The 4 km hike to Guskewau Lake was by far our easiest day, which I had planned that way since we had to do the drive there that morning. There was lots of mud, but I had been thoroughly warned about it from a variety of sources beforehand. This was only tricky to navigate in a couple of places during this first leg.


We camped at the second site off of the Guskewau Lake side trail, which is actually labelled site #3, since most people do the trail clockwise.

Guskewau Lake from campsite #3

I hauled my watercolour kit all the way around Loop #1 for five days, but only had time and energy to paint at our Guskewau site on the very first night.

Our site, as well as the neighbouring site, had enough room to comfortably host multiple tents. It also included nice benches around the fire pit, about nine different grills (mom counted), and like all of our sites, it got the evening light.

Sitting in my Helinox Chair Zero at our Guskewau Lake firepit

It was such a short hike in that we didn’t feel the need to go for a dip in the lake, which is good, because from what I’d read this lake has leeches. We didn’t see any when we collected water though, and we noted that it had a nice flat bottom in the shallows. The neighbouring site, which is the first one you come across on the side trail when going counter-clockwise, had no water access.

The thunderbox was pretty far back from the site, and I had to keep going past three of the little signs to find it. All Algonquin sites have a thunderbox, so don’t give up looking!

For dinner, we had the basmati rice I had previously cooked and dehydrated myself, along with a single serving package (56g) of Nomad Nutrition’s Caribbean Curry. This was super tasty, but I think it really needed the rice to go with it, partially for added texture, but especially since we were splitting the smaller size and needed to stretch it out.

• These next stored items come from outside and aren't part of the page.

/-- R406 to R419, R433, R532: the SEC commands. `accepted` is what every command needs before its own conditions. -/
def Obligations.securityCommands : Prop :=
  ∀ (s : State) (w : Word),
    let n := bits w 0 8
    let a := s.sec.arg
    let j := bits w 8 8
    let accepted := fun (op : Nat) => s.manages = true ∧ bits w 59 5 = op ∧ (s.sec.cmd = none ∨ s.sec.cmd = some w) ∧ s.serves = true ∧
      argOk op w a = true ∧ (op ≠ 1 → (s.ctx n).defined = true)
    let ends := fun (t : State) (code : Nat) =>
      Host.Outcome.next (φ := Fault) (ρ := Refusal) { t with sec := { t.sec with cmd := none, code := code } }
    (accepted 1 → (s.ctx n).defined = false →
      let t : State := { s with fresh := s.fresh + 1, sec := { s.sec with creations := nextEpoch s.sec.creations } }
      exec (.ctxCreate w) s = ends (t.setCtx n { (default : Ctx) with
        defined := true, creation := nextEpoch s.sec.creations, kvKey := fitBytes 32 (Config.randomKey s.fresh), created := s.hubCount }) 0) ∧
    (accepted 1 → (s.ctx n).defined = true → exec (.ctxCreate w) s = ends s 2) ∧
    (accepted 3 → s.backed (bits a 32 11) = true →
      (∀ h, (bits a 62 2 < 3 ∧ h = bits a 62 2) ∨ (bits a 62 2 = 3 ∧ grantAttr 3 = some h) →
        ((∀ k ∈ argBanks a, (s.ownAt k).owned = false ∧ (s.ownAt k).hub = false) → exec (.bankGrant w) s =
          ends { s with own := (argBanks a).foldl (fun t k => tput t k ⟨true, false, h, n⟩) s.own } 0) ∧
        ((∃ k ∈ argBanks a, (s.ownAt k).owned = true ∨ (s.ownAt k).hub = true) → exec (.bankGrant w) s = ends s 3)) ∧
      (bits a 62 2 = 3 → grantAttr 3 = none → exec (.bankGrant w) s = ends s 1)) ∧
    (accepted 5 → s.backed (bits a 32 11) = true → bits a 62 2 ≠ 3 →
      (∀ k ∈ argBanks a, s.ownedBy n k = true ∧ bits a 62 2 ≤ (s.ownAt k).host) → exec (.lowerHost w) s =
        ends { s with own := (argBanks a).foldl (fun t k => tput t k { tget t k with host := bits a 62 2 }) s.own } 0) ∧
    (accepted 4 → s.backed (bits a 32 11) = true → s.dieRuns (bits a 32 11 / 256) = true →
      (∀ k ∈ argBanks a, s.ownedBy n k = true) →
      ((s.live.any fun e => decide (e.2.rc.ctx = n) && e.2.cores.contains (bits a 32 11)) = false →
        let t := (argBanks a).foldl State.revokeBank s
        exec (.bankRevoke w) s = ends (if (t.ctx n).pageIn (argBanks a) then t.setCtx n { t.ctx n with page := none } else t) 0) ∧
      ((s.live.any fun e => decide (e.2.rc.ctx = n) && e.2.cores.contains (bits a 32 11)) = true → exec (.bankRevoke w) s = ends s 4)) ∧
    (accepted 2 → (s.live.any fun e => decide (e.2.rc.ctx = n)) = false →
      (s.own.any fun e => e.2.owned && decide (e.2.ctx = n) && s.backed (e.1 / 128) && !s.dieRuns (e.1 / 128 / 256)) = false →
      let t := ((s.own.filter fun e => e.2.owned && decide (e.2.ctx = n)).map (·.1)).foldl State.revokeBank s
      let t := ((t.dma.ch.filter fun e => decide (8 ≤ e.1) && !e.2.host && decide (e.2.ctx = n) && e.2.enable).map (·.1)).foldl
        State.disableChannel t
      let t : State := { t with dma := { t.dma with crc := tmap (fun _ x => if !x.host ∧ x.ctx = n then { x with off := true } else x) t.dma.crc } }
      let t : State := { t with sess := tmap (fun _ x => if x.ctx = some n then { x with ctx := none } else x) t.sess }
      exec (.ctxDestroy w) s = ends (t.setCtx n default) 0) ∧
    (accepted 6 →
      ((s.ctx n).kvPrev = none → exec (.kvRotate w) s = ends (s.rotateKv n).1 0) ∧
      ((s.ctx n).kvPrev ≠ none → exec (.kvRotate w) s = ends { s with sec := { s.sec with genBusy := true } } 5)) ∧
    (accepted 7 → j ≠ 0 → (s.job j).state = 1 → (s.job j).faults = [] → (s.job j).rc.ctx = n →
      exec (.jobHold w) s = ends (((s.jobChans j).foldl State.disableChannel s).holdJob j) 0) ∧
    (accepted 8 → j ≠ 0 → (s.job j).state = 2 → (s.job j).rc.ctx = n →
      ((clustersOf (s.job j).cores).any fun h => (s.claims h).any fun k => decide (k ≠ n)) = false →
      let t := s.setJob j { s.job j with state := 3, mappedOut := [], awaits := true }
      exec (.jobRelease w) s = ends (if t.jobRunsOn j = true ∨ t.jobDiesRun j = false then t else t.finishRestart j) 0) ∧
    (accepted 9 → a.toNat / 2 ^ 40 = 0 → a.toNat % 64 = 0 → s.bankSealed a.toNat = true →
      s.ownedBy n (a.toNat / 2 ^ 28 * 128 + bankOf (a.toNat % 2 ^ 28)) = true →
      exec (.ctxPage w) s = ends (s.setCtx n { s.ctx n with page := some a.toNat }) 0)

/-- R420, R431: the events of a context. -/
def Obligations.contextEvents : Prop :=
  ∀ s : State, s.hubRuns = true →
    (∀ n k, n < 256 → (s.ctx n).payPend = some k →
      (s.live.any fun e => decide (e.2.rc.ctx = n) && decide (e.2.openSerials ≠ 0)) = false →
      let x := s.ctx n
      exec (.payloadRotation n) s = .next ((s.setCtx n { x with
        payPrev := x.payCur, payCur := some k, payPend := none, payGen := (x.payGen + 1) % 4, serial := 0 }).announceKey n 0 ((x.payGen + 1) % 4))) ∧
    (∀ n, n < 256 → (s.ctx n).payPend = none → exec (.payloadRotation n) s = .next s) ∧
    (∀ powers n da, s.ctxs.filter (fun e => e.2.defined) = [(n, s.ctx n)] → (s.ctx n).page = some da → s.dieRuns (da / 2 ^ 28 / 256) = true →
      let x := s.ctx n
      let c := da / 2 ^ 28
      let off := da % 2 ^ 28
      let power := (((List.range 20).filter fun h => s.claimed h && decide ((s.clu h).ctx = n)).map fun h => powers.getD h 0).sum
      let t := s.setCtx n { x with pageSeq := (x.pageSeq + 2) % 2 ^ 64 }
      exec (.counterPageUpdate powers) s = .next (((t.hubWrite c off (leBytes 8 ((x.pageSeq + 1) % 2 ^ 64))).hubWrite c (off + 8)
        ((x.pageBytes ((x.pageSeq + 1) % 2 ^ 64) power ((s.hubCount - x.created) / 10800)).drop 8)).hubWrite c off
          (leBytes 8 ((x.pageSeq + 2) % 2 ^ 64)))) ∧
    (∀ powers, (∀ e ∈ s.ctxs, e.2.defined = false) → exec (.counterPageUpdate powers) s = .next s)

/-- R378, R423 to R428: the requests of a session. -/
def Obligations.sessionCommands : Prop :=
  ∀ (s : State) (i : Nat), s.manages = true → i < 8 →
    let x := s.sessOf i
    (x.active = true →
      (∀ n creation secret, x.rootPort = false → (x.ctx = none ∨ x.ctx = some n) → n < 256 → (s.ctx n).defined = true →
        (s.ctx n).creation = creation →
        ((s.ctx n).bound = false ∨ (s.ctx n).secret = shake256 secret → exec (.sessionBind i n creation secret) s =
          .next (((s.setCtx n { s.ctx n with bound := true, secret := shake256 secret }).setSess i { x with ctx := some n }).result i 0 [])) ∧
        ((s.ctx n).bound = true → (s.ctx n).secret ≠ shake256 secret →
          exec (.sessionBind i n creation secret) s = .next (s.result i 2 []))) ∧
      (∀ n, x.ctx = some n →
        let c := s.ctx n
        exec (.sessionReport i) s = .next (s.result i 0 (s.reportOf n)) ∧
        (∀ key : Bytes, key.length = 32 →
          (c.payCur = none → c.payPrev = none → c.payPend = none → exec (.payloadSet i key) s =
            .next ((s.setCtx n { c with payCur := some key, payGen := 0, serial := 0 }).result i 0 [])) ∧
          (c.payCur ≠ none → c.payPrev = none → c.payPend = none → exec (.payloadSet i key) s =
            .next ((s.setCtx n { c with payPend := some key }).result i 0 [])) ∧
          (c.payPrev ≠ none ∨ c.payPend ≠ none → exec (.payloadSet i key) s = .next (s.result i 4 []))) ∧
        exec (.payloadRetire i) s = .next ((s.setCtx n { c with payPrev := none }).result i 0 []) ∧
        (c.kvPrev = none → exec (.sessionKvRotate i) s = .next ((s.rotateKv n).1.result i 0 [])) ∧
        (∀ da len p d t, s.phys (da / 2 ^ 28) = some p → da / 2 ^ 39 = 0 → da % 4096 = 0 → len % 4096 = 0 → 4096 ≤ len → len ≤ 268435456 →
          da % 2 ^ 28 + len ≤ 2 ^ 28 →
          ((List.range ((da % 2 ^ 28 + len + 2 ^ 21 - 1) / 2 ^ 21 - da % 2 ^ 28 / 2 ^ 21)).any fun k =>
            !s.ownedBy n (da / 2 ^ 28 * 128 + da % 2 ^ 28 / 2 ^ 21 + k)) = false →
          s.dieRuns (da / 2 ^ 28 / 256) = true → s.bothWays 5 (da / 2 ^ 28 / 256) = true →
          s.readSlice p (da % 2 ^ 28) len byHub = (t, .ok d) →
          exec (.measure i da len) s = .next (t.result i 0 (shake256 d)))) ∧
      exec (.keyUpdate i) s = .next ((s.setSess i { x with updates := x.updates + 1, secret := shake256 x.secret }).send (.spdm i 0x69 [])) ∧
      exec (.heartbeat i) s = .next ((s.setSess i { x with beats := x.beats + 1 }).send (.spdm i 0x68 [])) ∧
      exec (.endSession i) s = .next ((s.setSess i default).send (.spdm i 0x6C [])) ∧
      (∀ stream, x.rootPort = true → s.linkEnabled = true → stream < 4 →
        let ends := fun (h : HostPort) => Host.Outcome.next (φ := Fault) (ρ := Refusal)
          (({ s with host := h } : State).send (.spdm i 0x7E [BitVec.ofNat 8 stream]))
        let rest := s.host.secure.filter (· ≠ stream)
        (∀ sub rx (key : Bytes), sub < 3 → key.length = 32 →
          exec (.ideKm i stream (.prog sub rx key)) s = ends { s.host with ideKeys := tput s.host.ideKeys (stream * 8 + 2 * sub + b2n rx) key }) ∧
        ((∀ k, k < 6 → tget s.host.ideKeys (stream * 8 + k) ≠ []) →
          exec (.ideKm i stream .go) s = ends { s.host with secure := rest ++ [stream] }) ∧
        ((∃ k, k < 6 ∧ tget s.host.ideKeys (stream * 8 + k) = []) → exec (.ideKm i stream .go) s = ends s.host) ∧
        exec (.ideKm i stream .stop) s =
          ends { s.host with secure := rest, ideKeys := tclear s.host.ideKeys (stream * 8) (stream * 8 + 8) })) ∧
    (x.active = false →
      exec (.sessionReport i) s = .next (s.send (.spdmError 4)) ∧ exec (.payloadRetire i) s = .next (s.send (.spdmError 4)) ∧
      exec (.keyUpdate i) s = .next (s.send (.spdmError 4)) ∧ exec (.heartbeat i) s = .next (s.send (.spdmError 4)) ∧
      exec (.endSession i) s = .next (s.send (.spdmError 4)))

/-- R422 to R424: the responder. -/
def Obligations.responderCommands : Prop :=
  (∀ s : State, s.manages = true →
    let signs := fun (code : Nat) (nonce data : Bytes) => Host.Outcome.next (φ := Fault) (ρ := Refusal)
      (s.send (.spdm 0 code (data ++ ensignSign (nonce ++ data))))
    (∀ off len, off < ensignChain.length →
      exec (.getCertificate off len) s = .next (s.send (.spdm 0 0x02 ((ensignChain.drop off).take len)))) ∧
    (∀ off len, ensignChain.length ≤ off → exec (.getCertificate off len) s = .next (s.send (.spdmError 1))) ∧
    (∀ nonce, exec (.challenge nonce) s = signs 0x03 nonce (sha3of384 ensignChain ++ sha3of384 s.blocks) ∧
      exec (.getMeasurements 0 nonce) s = signs 0x60 nonce [7] ∧
      exec (.getMeasurements 0xFF nonce) s = signs 0x60 nonce s.blocks ∧
      (∀ k, 1 ≤ k → k ≤ 7 → exec (.getMeasurements k nonce) s = signs 0x60 nonce (s.dmtfBlock k)) ∧
      (∀ k, 8 ≤ k → k ≠ 0xFF → exec (.getMeasurements k nonce) s = .next (s.send (.spdmError 1)))) ∧
    (∀ rp req,
      (∀ i, (List.range 8).find? (fun i => !(s.sessOf i).active) = some i → exec (.keyExchange rp req) s =
        .next ((({ s with fresh := s.fresh + 1 } : State).setSess i { (default : Sess) with
          active := true, rootPort := rp, secret := Config.kemSecret req s.fresh }).send (.spdm i 0x64 (Config.kemResponse req s.fresh)))) ∧
      ((List.range 8).find? (fun i => !(s.sessOf i).active) = none → exec (.keyExchange rp req) s = .next (s.send (.spdmError 0x0A))))) ∧
  (∀ s : State, s.boot.state = 4 →
    (∀ off len, exec (.getCertificate off len) s = .next s) ∧ (∀ nonce, exec (.challenge nonce) s = .next s) ∧
    (∀ k nonce, exec (.getMeasurements k nonce) s = .next s) ∧ (∀ rp req, exec (.keyExchange rp req) s = .next s) ∧
    (∀ i, exec (.keyUpdate i) s = .next s ∧ exec (.heartbeat i) s = .next s ∧ exec (.endSession i) s = .next s ∧
      exec (.sessionReport i) s = .next s ∧ exec (.payloadRetire i) s = .next s ∧ exec (.sessionKvRotate i) s = .next s ∧
      (∀ n creation secret, exec (.sessionBind i n creation secret) s = .next s) ∧ (∀ key, exec (.payloadSet i key) s = .next s) ∧
      (∀ da len, exec (.measure i da len) s = .next s) ∧ (∀ stream op, exec (.ideKm i stream op) s = .next s)))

Overnight the temperature dropped to around 10oC and neither of us slept well. Mom in particular hates the cold, and even I had to put on my new Patagonia Pack In jacket to stay warm. We got a little sleep once the sun was up, and got a late start to our longest day on the trail.

Guskewau Lake to Norah Lake (10 km  – 7 hrs plus a 1 hr break)

Aside from the late start, the trek to Norah Lake seemed to be going pretty well… at first. We left camp at 10:30 AM and arrived at Ramona Lake for our planned lunch break just before 1 PM. This was a little less than half way, and I was happy to find that we didn’t have to go down the side trail to the campsites to find a nice place by the lake to eat. We got lucky and just as we arrived at the junction with the side trail we crossed paths with a man who was going clockwise down the main trail so we asked if there was a spot to lunch, and he told us there was a perfect place just ahead.

We ate our fanciest trail meal, since this would be our hardest day, as well as the only day that our cold food would stay fresh. I busted out the cheddar cheese, salami, rice crackers, and a single orange that I quartered with my preferred knife, the Morakniv Eldris.

Lunch at Ramona Lake

After eating, we took off our boots and put our feet up. This is my mom’s favourite foot care tip, and it really does seem to make a big difference. We spent an hour by Ramona, between eating lunch and resting our feet.

Resting our feet at Ramona Lake

Then we carried on towards Norah. Somewhere along the way, we met a couple of men who told us that multiple moose had trampled through one of the Oak Lake campsites the night before, and to be on guard when camping in that area. I have been dying to see a moose over all my Algonquin trips, and still haven’t come across one, but that seemed like a bit too close of an encounter even for me.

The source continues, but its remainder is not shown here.